| DIRECTIONS FOR THIS TASK |
How do the records below read from their first line through the line containing "s.serial := rfl"? Write those lines out exactly.

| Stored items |

/-! ### setL2w -/

@[simp] theorem State.setL2w_tick (s : State) (key : Nat) (w : L2w) : (s.setL2w key w).tick = s.tick := rfl
@[simp] theorem State.setL2w_serial (s : State) (key : Nat) (w : L2w) : (s.setL2w key w).serial = s.serial := rfl
@[simp] theorem State.setL2w_agenda (s : State) (key : Nat) (w : L2w) : (s.setL2w key w).agenda = s.agenda := rfl
@[simp] theorem State.setL2w_due (s : State) (key : Nat) (w : L2w) : (s.setL2w key w).due = s.due := rfl
@[simp] theorem State.setL2w_turn (s : State) (key : Nat) (w : L2w) : (s.setL2w key w).turn = s.turn := rfl
@[simp] theorem State.setL2w_cur (s : State) (key : Nat) (w : L2w) : (s.setL2w key w).cur = s.cur := rfl
@[simp] theorem State.setL2w_blocked (s : State) (key : Nat) (w : L2w) : (s.setL2w key w).blocked = s.blocked := rfl
@[simp] theorem State.setL2w_slotTurn (s : State) (key : Nat) (w : L2w) : (s.setL2w key w).slotTurn = s.slotTurn := rfl
@[simp] theorem State.setL2w_pairs (s : State) (key : Nat) (w : L2w) : (s.setL2w key w).pairs = s.pairs := rfl
@[simp] theorem State.setL2w_shares (s : State) (key : Nat) (w : L2w) : (s.setL2w key w).shares = s.shares := rfl
@[simp] theorem State.setL2w_paid (s : State) (key : Nat) (w : L2w) : (s.setL2w key w).paid = s.paid := rfl
@[simp] theorem State.setL2w_pkg (s : State) (key : Nat) (w : L2w) : (s.setL2w key w).pkg = s.pkg := rfl
@[simp] theorem State.setL2w_cell (s : State) (key : Nat) (w : L2w) : (s.setL2w key w).cell = s.cell := rfl
@[simp] theorem State.setL2w_numbered (s : State) (key : Nat) (w : L2w) : (s.setL2w key w).numbered = s.numbered := rfl
@[simp] theorem State.setL2w_form (s : State) (key : Nat) (w : L2w) : (s.setL2w key w).form = s.form := rfl
@[simp] theorem State.setL2w_bringUp (s : State) (key : Nat) (w : L2w) : (s.setL2w key w).bringUp = s.bringUp := rfl
@[simp] theorem State.setL2w_stopped (s : State) (key : Nat) (w : L2w) : (s.setL2w key w).stopped = s.stopped := rfl
@[simp] theorem State.setL2w_imageVersion (s : State) (key : Nat) (w : L2w) : (s.setL2w key w).imageVersion = s.imageVersion := rfl
@[simp] theorem State.setL2w_minVersion (s : State) (key : Nat) (w : L2w) : (s.setL2w key w).minVersion = s.minVersion := rfl
@[simp] theorem State.setL2w_identity (s : State) (key : Nat) (w : L2w) : (s.setL2w key w).identity = s.identity := rfl
@[simp] theorem State.setL2w_imageDigest (s : State) (key : Nat) (w : L2w) : (s.setL2w key w).imageDigest = s.imageDigest := rfl
@[simp] theorem State.setL2w_blobDigest (s : State) (key : Nat) (w : L2w) : (s.setL2w key w).blobDigest = s.blobDigest := rfl
@[simp] theorem State.setL2w_caps (s : State) (key : Nat) (w : L2w) : (s.setL2w key w).caps = s.caps := rfl
@[simp] theorem State.setL2w_boiling (s : State) (key : Nat) (w : L2w) : (s.setL2w key w).boiling = s.boiling := rfl
@[simp] theorem State.setL2w_power (s : State) (key : Nat) (w : L2w) : (s.setL2w key w).power = s.power := rfl
@[simp] theorem State.setL2w_throttled (s : State) (key : Nat) (w : L2w) : (s.setL2w key w).throttled = s.throttled := rfl
@[simp] theorem State.setL2w_trips (s : State) (key : Nat) (w : L2w) : (s.setL2w key w).trips = s.trips := rfl
@[simp] theorem State.setL2w_lastReport (s : State) (key : Nat) (w : L2w) : (s.setL2w key w).lastReport = s.lastReport := rfl
@[simp] theorem State.setL2w_thresholds (s : State) (key : Nat) (w : L2w) : (s.setL2w key w).thresholds = s.thresholds := rfl
@[simp] theorem State.setL2w_readings (s : State) (key : Nat) (w : L2w) : (s.setL2w key w).readings = s.readings := rfl
@[simp] theorem State.setL2w_scrub (s : State) (key : Nat) (w : L2w) : (s.setL2w key w).scrub = s.scrub := rfl
@[simp] theorem State.setL2w_softErrors (s : State) (key : Nat) (w : L2w) : (s.setL2w key w).softErrors = s.softErrors := rfl
@[simp] theorem State.setL2w_regs (s : State) (key : Nat) (w : L2w) : (s.setL2w key w).regs = s.regs := rfl
@[simp] theorem State.setL2w_msgs (s : State) (key : Nat) (w : L2w) : (s.setL2w key w).msgs = s.msgs := rfl
@[simp] theorem State.setL2w_lantern (s : State) (key : Nat) (w : L2w) : (s.setL2w key w).lantern = s.lantern := rfl
@[simp] theorem State.setL2w_ctx (s : State) (key : Nat) (w : L2w) : (s.setL2w key w).ctx = s.ctx := rfl
@[simp] theorem State.setL2w_aqi (s : State) (key : Nat) (w : L2w) : (s.setL2w key w).aqi = s.aqi := rfl
@[simp] theorem State.setL2w_remap (s : State) (key : Nat) (w : L2w) : (s.setL2w key w).remap = s.remap := rfl
@[simp] theorem State.setL2w_grants (s : State) (key : Nat) (w : L2w) : (s.setL2w key w).grants = s.grants := rfl
@[simp] theorem State.setL2w_lastPacket (s : State) (key : Nat) (w : L2w) : (s.setL2w key w).lastPacket = s.lastPacket := rfl
@[simp] theorem State.setL2w_kernels (s : State) (key : Nat) (w : L2w) : (s.setL2w key w).kernels = s.kernels := rfl
@[simp] theorem State.setL2w_gangs (s : State) (key : Nat) (w : L2w) : (s.setL2w key w).gangs = s.gangs := rfl
@[simp] theorem State.setL2w_groups (s : State) (key : Nat) (w : L2w) : (s.setL2w key w).groups = s.groups := rfl
@[simp] theorem State.setL2w_reserve (s : State) (key : Nat) (w : L2w) : (s.setL2w key w).reserve = s.reserve := rfl
@[simp] theorem State.setL2w_mem (s : State) (key : Nat) (w : L2w) : (s.setL2w key w).mem = s.mem := rfl
@[simp] theorem State.setL2w_pline (s : State) (key : Nat) (w : L2w) : (s.setL2w key w).pline = s.pline := rfl
@[simp] theorem State.setL2w_dir (s : State) (key : Nat) (w : L2w) : (s.setL2w key w).dir = s.dir := rfl
@[simp] theorem State.setL2w_homes (s : State) (key : Nat) (w : L2w) : (s.setL2w key w).homes = s.homes := rfl
@[simp] theorem State.setL2w_cores (s : State) (key : Nat) (w : L2w) : (s.setL2w key w).cores = s.cores := rfl
@[simp] theorem State.setL2w_owned (s : State) (key : Nat) (w : L2w) : (s.setL2w key w).owned = s.owned := rfl
@[simp] theorem State.setL2w_ownAsks (s : State) (key : Nat) (w : L2w) : (s.setL2w key w).ownAsks = s.ownAsks := rfl
@[simp] theorem State.setL2w_granted (s : State) (key : Nat) (w : L2w) : (s.setL2w key w).granted = s.granted := rfl
@[simp] theorem State.setL2w_hostShared (s : State) (key : Nat) (w : L2w) : (s.setL2w key w).hostShared = s.hostShared := rfl
@[simp] theorem State.setL2w_wts (s : State) (key : Nat) (w : L2w) : (s.setL2w key w).wts = s.wts := rfl
@[simp] theorem State.setL2w_hot (s : State) (key : Nat) (w : L2w) : (s.setL2w key w).hot = s.hot := rfl
@[simp] theorem State.setL2w_transfers (s : State) (key : Nat) (w : L2w) : (s.setL2w key w).transfers = s.transfers := rfl
@[simp] theorem State.setL2w_lastOwner (s : State) (key : Nat) (w : L2w) : (s.setL2w key w).lastOwner = s.lastOwner := rfl
@[simp] theorem State.setL2w_migrated (s : State) (key : Nat) (w : L2w) : (s.setL2w key w).migrated = s.migrated := rfl
@[simp] theorem State.setL2w_tlb (s : State) (key : Nat) (w : L2w) : (s.setL2w key w).tlb = s.tlb := rfl
@[simp] theorem State.setL2w_sectorTlb (s : State) (key : Nat) (w : L2w) : (s.setL2w key w).sectorTlb = s.sectorTlb := rfl
@[simp] theorem State.setL2w_walks (s : State) (key : Nat) (w : L2w) : (s.setL2w key w).walks = s.walks := rfl
@[simp] theorem State.setL2w_tier (s : State) (key : Nat) (w : L2w) : (s.setL2w key w).tier = s.tier := rfl
@[simp] theorem State.setL2w_firewall (s : State) (key : Nat) (w : L2w) : (s.setL2w key w).firewall = s.firewall := rfl
@[simp] theorem State.setL2w_pageReqs (s : State) (key : Nat) (w : L2w) : (s.setL2w key w).pageReqs = s.pageReqs := rfl
@[simp] theorem State.setL2w_copies (s : State) (key : Nat) (w : L2w) : (s.setL2w key w).copies = s.copies := rfl
@[simp] theorem State.setL2w_puts (s : State) (key : Nat) (w : L2w) : (s.setL2w key w).puts = s.puts := rfl
@[simp] theorem State.setL2w_admits (s : State) (key : Nat) (w : L2w) : (s.setL2w key w).admits = s.admits := rfl
@[simp] theorem State.setL2w_engines (s : State) (key : Nat) (w : L2w) : (s.setL2w key w).engines = s.engines := rfl
@[simp] theorem State.setL2w_shapes (s : State) (key : Nat) (w : L2w) : (s.setL2w key w).shapes = s.shapes := rfl
@[simp] theorem State.setL2w_contribs (s : State) (key : Nat) (w : L2w) : (s.setL2w key w).contribs = s.contribs := rfl
@[simp] theorem State.setL2w_trees (s : State) (key : Nat) (w : L2w) : (s.setL2w key w).trees = s.trees := rfl
@[simp] theorem State.setL2w_lastTag (s : State) (key : Nat) (w : L2w) : (s.setL2w key w).lastTag = s.lastTag := rfl
@[simp] theorem State.setL2w_waits (s : State) (key : Nat) (w : L2w) : (s.setL2w key w).waits = s.waits := rfl
@[simp] theorem State.setL2w_cells (s : State) (key : Nat) (w : L2w) : (s.setL2w key w).cells = s.cells := rfl
@[simp] theorem State.setL2w_ports (s : State) (key : Nat) (w : L2w) : (s.setL2w key w).ports = s.ports := rfl
@[simp] theorem State.setL2w_slots (s : State) (key : Nat) (w : L2w) : (s.setL2w key w).slots = s.slots := rfl
@[simp] theorem State.setL2w_active (s : State) (key : Nat) (w : L2w) : (s.setL2w key w).active = s.active := rfl
@[simp] theorem State.setL2w_tgen (s : State) (key : Nat) (w : L2w) : (s.setL2w key w).tgen = s.tgen := rfl
@[simp] theorem State.setL2w_round (s : State) (key : Nat) (w : L2w) : (s.setL2w key w).round = s.round := rfl
@[simp] theorem State.setL2w_seqs (s : State) (key : Nat) (w : L2w) : (s.setL2w key w).seqs = s.seqs := rfl
@[simp] theorem State.setL2w_early (s : State) (key : Nat) (w : L2w) : (s.setL2w key w).early = s.early := rfl
@[simp] theorem State.setL2w_outSeq (s : State) (key : Nat) (w : L2w) : (s.setL2w key w).outSeq = s.outSeq := rfl
@[simp] theorem State.setL2w_asks (s : State) (key : Nat) (w : L2w) : (s.setL2w key w).asks = s.asks := rfl
@[simp] theorem State.setL2w_recalls (s : State) (key : Nat) (w : L2w) : (s.setL2w key w).recalls = s.recalls := rfl
@[simp] theorem State.setL2w_fwOpen (s : State) (key : Nat) (w : L2w) : (s.setL2w key w).fwOpen = s.fwOpen := rfl
@[simp] theorem State.setL2w_stuck (s : State) (key : Nat) (w : L2w) : (s.setL2w key w).stuck = s.stuck := rfl
@[simp] theorem State.setL2w_landed (s : State) (key : Nat) (w : L2w) : (s.setL2w key w).landed = s.landed := rfl
@[simp] theorem State.setL2w_putLines (s : State) (key : Nat) (w : L2w) : (s.setL2w key w).putLines = s.putLines := rfl
@[simp] theorem State.setL2w_admitted (s : State) (key : Nat) (w : L2w) : (s.setL2w key w).admitted = s.admitted := rfl
@[simp] theorem State.setL2w_leaves (s : State) (key : Nat) (w : L2w) : (s.setL2w key w).leaves = s.leaves := rfl
@[simp] theorem State.setL2w_pcs (s : State) (key : Nat) (w : L2w) : (s.setL2w key w).pcs = s.pcs := rfl
@[simp] theorem State.setL2w_unsampled (s : State) (key : Nat) (w : L2w) : (s.setL2w key w).unsampled = s.unsampled := rfl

| ANSWER BOX |
/-! ### setL2w -/

@[simp] theorem State.setL2w_tick (s : State) (key : Nat) (w : L2w) : (s.setL2w key w).tick = s.tick := rfl
@[simp] theorem State.setL2w_serial (s : State) (key : Nat) (w : L2w) : (s.setL2w key w).serial = s.serial := rfl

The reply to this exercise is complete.